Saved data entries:
++++++++

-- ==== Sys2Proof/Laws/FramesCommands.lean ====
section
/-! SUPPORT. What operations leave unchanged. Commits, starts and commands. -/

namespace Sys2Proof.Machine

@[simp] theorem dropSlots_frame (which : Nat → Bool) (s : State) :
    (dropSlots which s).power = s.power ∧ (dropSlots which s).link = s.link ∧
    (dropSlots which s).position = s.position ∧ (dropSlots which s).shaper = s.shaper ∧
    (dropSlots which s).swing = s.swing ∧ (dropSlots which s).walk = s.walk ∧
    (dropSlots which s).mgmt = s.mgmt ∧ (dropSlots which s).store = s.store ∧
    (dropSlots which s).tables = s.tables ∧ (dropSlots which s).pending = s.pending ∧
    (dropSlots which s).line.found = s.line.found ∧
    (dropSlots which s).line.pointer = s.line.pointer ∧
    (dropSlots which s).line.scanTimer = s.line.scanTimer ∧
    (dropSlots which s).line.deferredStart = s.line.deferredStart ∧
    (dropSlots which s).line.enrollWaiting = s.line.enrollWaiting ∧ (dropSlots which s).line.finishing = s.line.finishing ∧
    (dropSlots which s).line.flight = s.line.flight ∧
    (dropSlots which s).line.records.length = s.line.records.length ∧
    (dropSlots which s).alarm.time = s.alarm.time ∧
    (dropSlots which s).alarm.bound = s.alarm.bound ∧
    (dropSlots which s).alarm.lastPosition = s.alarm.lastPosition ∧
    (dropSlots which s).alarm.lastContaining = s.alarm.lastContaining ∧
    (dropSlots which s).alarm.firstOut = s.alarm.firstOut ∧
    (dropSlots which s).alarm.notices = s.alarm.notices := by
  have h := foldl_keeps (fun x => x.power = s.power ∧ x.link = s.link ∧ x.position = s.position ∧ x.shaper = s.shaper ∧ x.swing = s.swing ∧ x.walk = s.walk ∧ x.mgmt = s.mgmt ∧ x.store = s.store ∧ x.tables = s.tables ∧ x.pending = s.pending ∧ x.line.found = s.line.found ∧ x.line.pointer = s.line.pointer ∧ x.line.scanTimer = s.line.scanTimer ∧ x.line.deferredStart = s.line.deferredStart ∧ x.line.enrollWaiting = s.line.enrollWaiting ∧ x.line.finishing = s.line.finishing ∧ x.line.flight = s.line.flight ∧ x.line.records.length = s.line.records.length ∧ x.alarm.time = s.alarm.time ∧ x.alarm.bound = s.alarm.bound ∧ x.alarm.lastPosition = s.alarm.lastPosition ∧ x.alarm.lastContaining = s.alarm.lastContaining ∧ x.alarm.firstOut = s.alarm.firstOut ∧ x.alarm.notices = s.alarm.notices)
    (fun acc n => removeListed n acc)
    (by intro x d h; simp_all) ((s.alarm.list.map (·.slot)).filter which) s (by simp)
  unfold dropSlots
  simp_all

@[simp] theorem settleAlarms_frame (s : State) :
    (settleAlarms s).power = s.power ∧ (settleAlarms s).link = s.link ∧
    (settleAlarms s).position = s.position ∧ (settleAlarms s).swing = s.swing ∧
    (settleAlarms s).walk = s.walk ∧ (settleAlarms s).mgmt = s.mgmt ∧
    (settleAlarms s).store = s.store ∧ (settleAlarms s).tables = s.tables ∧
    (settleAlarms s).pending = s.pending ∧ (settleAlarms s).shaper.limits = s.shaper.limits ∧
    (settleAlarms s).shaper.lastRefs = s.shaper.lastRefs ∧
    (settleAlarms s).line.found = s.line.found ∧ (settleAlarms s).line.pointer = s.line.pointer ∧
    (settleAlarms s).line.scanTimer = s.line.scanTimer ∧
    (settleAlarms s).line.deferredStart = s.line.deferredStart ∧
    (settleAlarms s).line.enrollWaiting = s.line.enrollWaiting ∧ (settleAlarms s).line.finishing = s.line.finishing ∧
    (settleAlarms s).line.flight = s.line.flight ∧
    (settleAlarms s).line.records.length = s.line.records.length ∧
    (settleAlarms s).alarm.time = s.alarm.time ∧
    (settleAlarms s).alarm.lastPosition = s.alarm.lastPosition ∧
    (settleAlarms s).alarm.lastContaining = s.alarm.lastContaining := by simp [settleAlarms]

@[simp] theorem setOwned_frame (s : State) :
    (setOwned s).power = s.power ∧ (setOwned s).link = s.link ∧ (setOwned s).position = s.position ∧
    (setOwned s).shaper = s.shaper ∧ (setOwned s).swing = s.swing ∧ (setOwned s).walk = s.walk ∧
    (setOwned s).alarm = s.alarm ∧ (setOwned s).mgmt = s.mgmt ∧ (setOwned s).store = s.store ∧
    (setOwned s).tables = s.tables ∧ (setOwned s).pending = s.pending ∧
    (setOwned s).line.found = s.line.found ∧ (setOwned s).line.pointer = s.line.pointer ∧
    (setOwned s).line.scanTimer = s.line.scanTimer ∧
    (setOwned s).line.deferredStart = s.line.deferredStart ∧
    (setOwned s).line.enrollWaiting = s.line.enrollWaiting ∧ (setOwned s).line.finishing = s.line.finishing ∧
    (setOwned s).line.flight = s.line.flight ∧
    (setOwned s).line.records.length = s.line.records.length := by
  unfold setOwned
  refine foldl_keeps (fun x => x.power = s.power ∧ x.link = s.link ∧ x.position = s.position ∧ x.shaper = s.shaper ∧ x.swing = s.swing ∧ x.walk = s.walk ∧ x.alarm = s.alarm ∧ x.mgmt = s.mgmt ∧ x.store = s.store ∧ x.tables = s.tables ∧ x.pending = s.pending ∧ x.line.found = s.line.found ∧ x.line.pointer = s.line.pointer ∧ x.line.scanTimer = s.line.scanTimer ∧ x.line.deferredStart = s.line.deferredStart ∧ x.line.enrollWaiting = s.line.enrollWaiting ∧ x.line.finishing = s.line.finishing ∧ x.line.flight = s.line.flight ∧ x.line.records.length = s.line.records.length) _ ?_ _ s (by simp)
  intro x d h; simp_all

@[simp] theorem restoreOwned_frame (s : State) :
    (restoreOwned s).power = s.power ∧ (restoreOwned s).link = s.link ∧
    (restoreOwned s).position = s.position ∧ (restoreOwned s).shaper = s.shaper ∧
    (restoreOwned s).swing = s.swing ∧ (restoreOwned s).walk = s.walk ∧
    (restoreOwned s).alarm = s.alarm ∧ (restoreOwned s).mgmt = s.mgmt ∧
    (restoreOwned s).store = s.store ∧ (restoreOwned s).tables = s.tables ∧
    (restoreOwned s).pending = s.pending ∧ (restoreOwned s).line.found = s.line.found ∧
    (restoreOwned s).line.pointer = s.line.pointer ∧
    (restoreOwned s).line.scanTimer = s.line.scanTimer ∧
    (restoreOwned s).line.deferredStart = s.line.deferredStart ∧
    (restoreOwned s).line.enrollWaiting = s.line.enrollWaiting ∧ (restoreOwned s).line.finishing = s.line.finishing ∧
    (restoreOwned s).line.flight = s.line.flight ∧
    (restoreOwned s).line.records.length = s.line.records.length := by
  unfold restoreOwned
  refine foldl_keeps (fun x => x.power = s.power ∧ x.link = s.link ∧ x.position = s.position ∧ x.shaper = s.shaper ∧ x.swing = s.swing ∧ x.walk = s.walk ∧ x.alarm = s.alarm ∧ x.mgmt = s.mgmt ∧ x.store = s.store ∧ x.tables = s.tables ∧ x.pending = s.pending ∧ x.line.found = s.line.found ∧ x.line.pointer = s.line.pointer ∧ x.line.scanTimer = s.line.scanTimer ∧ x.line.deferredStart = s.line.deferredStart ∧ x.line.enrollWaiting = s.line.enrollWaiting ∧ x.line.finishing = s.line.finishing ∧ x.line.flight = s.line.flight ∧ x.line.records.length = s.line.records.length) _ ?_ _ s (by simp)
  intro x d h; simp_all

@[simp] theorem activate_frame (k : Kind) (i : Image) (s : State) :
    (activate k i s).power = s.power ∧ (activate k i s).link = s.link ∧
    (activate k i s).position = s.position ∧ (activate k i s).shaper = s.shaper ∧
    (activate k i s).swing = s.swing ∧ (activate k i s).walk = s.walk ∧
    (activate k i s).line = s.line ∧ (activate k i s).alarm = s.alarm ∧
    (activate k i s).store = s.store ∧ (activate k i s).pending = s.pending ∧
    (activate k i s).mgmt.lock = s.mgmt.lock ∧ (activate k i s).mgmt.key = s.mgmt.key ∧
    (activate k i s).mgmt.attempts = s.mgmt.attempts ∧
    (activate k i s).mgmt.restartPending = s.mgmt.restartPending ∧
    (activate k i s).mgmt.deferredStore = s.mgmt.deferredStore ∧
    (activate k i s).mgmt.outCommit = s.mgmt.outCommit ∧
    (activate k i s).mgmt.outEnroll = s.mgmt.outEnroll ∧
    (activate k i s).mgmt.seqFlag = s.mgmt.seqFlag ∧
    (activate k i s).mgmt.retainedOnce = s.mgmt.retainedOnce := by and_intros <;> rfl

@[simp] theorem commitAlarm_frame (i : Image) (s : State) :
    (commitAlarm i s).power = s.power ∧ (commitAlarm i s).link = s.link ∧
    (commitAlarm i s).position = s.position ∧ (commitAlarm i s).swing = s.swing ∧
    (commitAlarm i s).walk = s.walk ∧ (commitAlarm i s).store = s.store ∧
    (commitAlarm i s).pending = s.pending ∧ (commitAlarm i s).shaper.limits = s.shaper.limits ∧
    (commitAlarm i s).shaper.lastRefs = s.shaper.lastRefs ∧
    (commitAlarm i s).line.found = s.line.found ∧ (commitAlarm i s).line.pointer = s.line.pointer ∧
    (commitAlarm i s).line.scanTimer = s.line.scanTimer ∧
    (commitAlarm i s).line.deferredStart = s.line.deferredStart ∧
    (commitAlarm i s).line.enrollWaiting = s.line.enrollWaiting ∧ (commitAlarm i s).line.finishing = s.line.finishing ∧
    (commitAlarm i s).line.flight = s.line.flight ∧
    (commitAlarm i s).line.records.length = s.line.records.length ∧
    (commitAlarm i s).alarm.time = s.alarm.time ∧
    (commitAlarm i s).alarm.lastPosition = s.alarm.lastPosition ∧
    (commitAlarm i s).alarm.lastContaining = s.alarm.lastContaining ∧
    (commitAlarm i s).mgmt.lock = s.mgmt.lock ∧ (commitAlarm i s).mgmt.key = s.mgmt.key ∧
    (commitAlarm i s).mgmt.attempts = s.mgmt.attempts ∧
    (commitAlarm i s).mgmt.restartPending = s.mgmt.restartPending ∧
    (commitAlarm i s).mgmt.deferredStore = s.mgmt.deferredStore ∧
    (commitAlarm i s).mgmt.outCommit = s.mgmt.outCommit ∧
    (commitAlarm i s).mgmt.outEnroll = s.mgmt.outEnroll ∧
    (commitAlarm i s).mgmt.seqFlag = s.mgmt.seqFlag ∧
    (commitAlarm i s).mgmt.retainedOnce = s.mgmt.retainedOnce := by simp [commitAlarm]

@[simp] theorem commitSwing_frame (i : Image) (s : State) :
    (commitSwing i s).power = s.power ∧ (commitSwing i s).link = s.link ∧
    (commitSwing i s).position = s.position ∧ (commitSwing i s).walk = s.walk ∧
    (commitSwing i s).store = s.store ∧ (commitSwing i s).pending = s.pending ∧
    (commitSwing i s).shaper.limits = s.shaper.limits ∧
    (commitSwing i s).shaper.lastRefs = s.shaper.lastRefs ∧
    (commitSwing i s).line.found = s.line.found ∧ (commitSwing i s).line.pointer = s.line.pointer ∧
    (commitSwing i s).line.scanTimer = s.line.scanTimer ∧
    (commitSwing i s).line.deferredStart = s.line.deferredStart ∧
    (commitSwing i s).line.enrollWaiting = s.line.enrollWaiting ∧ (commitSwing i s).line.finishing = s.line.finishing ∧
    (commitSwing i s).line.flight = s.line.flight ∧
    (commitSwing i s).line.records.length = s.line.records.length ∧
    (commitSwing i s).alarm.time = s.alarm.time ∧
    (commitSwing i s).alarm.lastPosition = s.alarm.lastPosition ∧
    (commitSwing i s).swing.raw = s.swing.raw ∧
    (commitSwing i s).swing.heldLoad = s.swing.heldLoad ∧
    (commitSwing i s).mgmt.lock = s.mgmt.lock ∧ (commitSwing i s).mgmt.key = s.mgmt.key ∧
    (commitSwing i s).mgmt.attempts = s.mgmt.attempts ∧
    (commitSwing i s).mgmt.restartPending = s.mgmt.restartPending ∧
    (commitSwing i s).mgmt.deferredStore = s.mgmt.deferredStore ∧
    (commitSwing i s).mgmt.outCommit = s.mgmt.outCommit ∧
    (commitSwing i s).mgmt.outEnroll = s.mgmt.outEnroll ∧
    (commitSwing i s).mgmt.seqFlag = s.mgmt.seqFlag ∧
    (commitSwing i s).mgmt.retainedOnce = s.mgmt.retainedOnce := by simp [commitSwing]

++++++++

▶ EXERCISE REQUIREMENTS
Without changing anything, quote the lines from the top of the data to the line that contains "(dropSlots which s).position", including that line.

▶ OUTPUT FOR THIS TASK
-- ==== Sys2Proof/Laws/FramesCommands.lean ====
section
/-! SUPPORT. What operations leave unchanged. Commits, starts and commands. -/

namespace Sys2Proof.Machine

@[simp] theorem dropSlots_frame (which : Nat → Bool) (s : State) :
    (dropSlots which s).power = s.power ∧ (dropSlots which s).link = s.link ∧
    (dropSlots which s).position = s.position ∧ (dropSlots which s).shaper = s.shaper ∧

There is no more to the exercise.